Spot Capacity, Schedulers and Gen AI
Weaving together three unlikely aspects of the cloud
Spot capacity is great. You get cheap compute; the cloud vendor gets to use some spare capacity and make a bit more money. Everyone is happy.
Sometimes, and more often than you’d think, you can even get away with pretending spot capacity can’t be reclaimed at any point and still run your long running workloads. I’m not recommending you do it, but if you can get away with it, sure why not! Checkpointing or breaking down to smaller tasks can be a lot of work so the temptation to ignore that requirement is strong.

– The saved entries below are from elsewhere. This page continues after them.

-- ==== Sys2Proof/Machine/Apply.lean ====
section
/-! DEFINITION. Putting an image in force, and a partition reload (02 R45 to R50, R60 to R64, R69 to R82, R111, R149, R153 to R158, R177, R203, R232, R264, R277, R302, R323, R332, R354, R488, R523, R578, R627). -/

namespace Sys2Proof.Machine

/-! One partition's records (R61, R63, R627). -/

/-- LENS ranges of a partition in a list of records. -/
def lensIn (l : List ImgRec) (p : Nat) : List LensRec := l.filterMap (fun r => match r with | .lens x => if x.part = p then some x else none | _ => none)
/-- COMP mask of a partition in a list of records. -/
def compIn (l : List ImgRec) (p : Nat) : Option Nat := l.findSome? (fun r => match r with | .comp q m => if q = p then some m else none | _ => none)
/-- QOS record of a partition in a list of records. -/
def qosIn (l : List ImgRec) (p : Nat) : Option QosRec := l.findSome? (fun r => match r with | .qos q => if q.part = p then some q else none | _ => none)

/-- Isolation entries of a partition, built from its ranges (R153, R157, R158). -/
def State.buildIso (s : State) (p : Nat) (l : List RangeRec) : State :=
  let other := s.iso.filter (fun e => e.1 / 64 != p)
  { s with iso := l.zipIdx.foldl (fun t x =>
    Store.set none (64 * p + x.2) (some { attr := x.1.attr, owner := x.1.owner, base := x.1.base, len := x.1.length, target := x.1.target }) t) other }
/-- Binding table entries of a partition (R149), and Memory_Active of its LDs (R95). -/
def State.buildBind (s : State) (p : Nat) (l : List (Nat × Nat)) : State :=
  let was := s.binding.filter (fun e => e.2 == some p)
  let other := s.binding.filter (fun e => e.2 != some p)
  let s := was.foldl (fun (s : State) e => s.ldActive (e.1 / 16) (e.1 % 16) false) s
  let s := { s with binding := l.foldl (fun t x => Store.set none (16 * x.1 + x.2) (some p) t) other }
  l.foldl (fun (s : State) x => s.ldActive x.1 x.2 (s.memActive p)) s
/-- Registers that a partition's PART record gives (R173, R174, R260, R266). -/
def State.partRegs (s : State) (p : Nat) : State :=
  let w (n : Nat) : Word := BitVec.ofNat 64 n
  let s := s.wr .prtClusters (w (s.part p).comp) p
  match (s.part p).cfg with
  | none => (((((s.wr .prtApparent 0 p).wr .prtQuotaT0 0 p).wr .prtQuotaT1 0 p).wr .prtQuotaT2 0 p).wr .tirPDeepMissUs 0 p).wr .prtState 0 p
  | some r =>
    let s := ((((s.wr .prtApparent (w r.apparent) p).wr .prtQuotaT0 (w r.quota0) p).wr .prtQuotaT1 (w r.quota1) p).wr .prtQuotaT2 (w r.quota2) p).wr .tirPDeepMissUs (w r.deepMissUs) p
    ((s.wrB .prtState 6 (s.shwOwner == some p) p).wrB .prtState 7 r.durable p).wrF .prtState 8 4 p p
/-- A partition gets a key when it first gets tier 2 quota (R323). -/
def State.firstKey (s : State) (p : Nat) : State :=
  if (match (s.part p).cfg with | some r => decide (0 < r.quota2) | none => false) && !s.flash.keyed.contains p then
    { s.newKey p with flash := { (s.newKey p).flash with keyed := s.flash.keyed ++ [p] } }
  else s
/-- A cluster's OWNER and OWNED (R353); a cluster that moved has its memories zeroed (R354), and its cores run with their clocks or stop. In safe mode the compute plane is off (R45). -/
def State.ownClusters (s : State) (was : Nat → Option Nat) : State :=
  (List.range 32).foldl (fun (s : State) c =>
    let now := (List.range 16).find? (fun p => (s.part p).cfg.isSome && (s.part p).comp.testBit c)
    let s := if now = was c then s else s.zeroCluster c
    let s := (s.wrF .cmpClState 0 4 (now.getD 0) c).wrB .cmpClState 4 now.isSome c
    (List.range 8).foldl (fun (s : State) i =>
      let k := 8 * c + i
      let st := s.rdF .cmpCoreState 0 3 k
      if now.isNone || s.rdB .strStatus 5 then s.wrF .cmpCoreState 0 3 0 k else if st = 0 ∧ s.rdF .pwrState 0 2 = 0 then s.wrF .cmpCoreState 0 3 1 k else s) s) s
/-- The partition that owned a cluster. -/
def State.clusterOwner (s : State) (c : Nat) : Option Nat := if s.rdB .cmpClState 4 c then some (s.rdF .cmpClState 0 4 c) else none
/-- Records that were skipped raise an event record each (R62). -/
def State.tellSkipped (s : State) (l : List ImgRec) : State :=
  l.zipIdx.foldl (fun (s : State) x => match x.1 with | .skipped t => s.raise { reg := .strReject, value := x.2, args := [t] } | _ => s) s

Ultimately though if a scrappy AI startup comes along and eats all your GPUs or power problems mean the hyperscaler decides to turn off half the region you operate in and your spot capacity suddenly becomes a lot sketchier than it used to, you’re on your own. That was the deal. If they want it, they get it back and you get evicted. Whenever they like. Even if you’re in the middle of million dollar calculation. They’ll play you the smallest violin in the world if you complain.
Not a problem, you move your workload to a different region or VM type or maybe even vendor. It isn’t really that hard to do after all right. Here’s my question though. Why, as a user of large scale cloud compute, am I still having to even think about this. Why isn’t this basic compute infrastructure that I just use?
Cloud infrastructure has made huge advances over simple on prem servers of yore. K8 and serverless functions to name but two. Yet I still can’t just ask for “compute” and let the system figure out where it should land (within some parameter I can define).
I guess AWS, Azure and Google are too busy giving us Gen AI instead.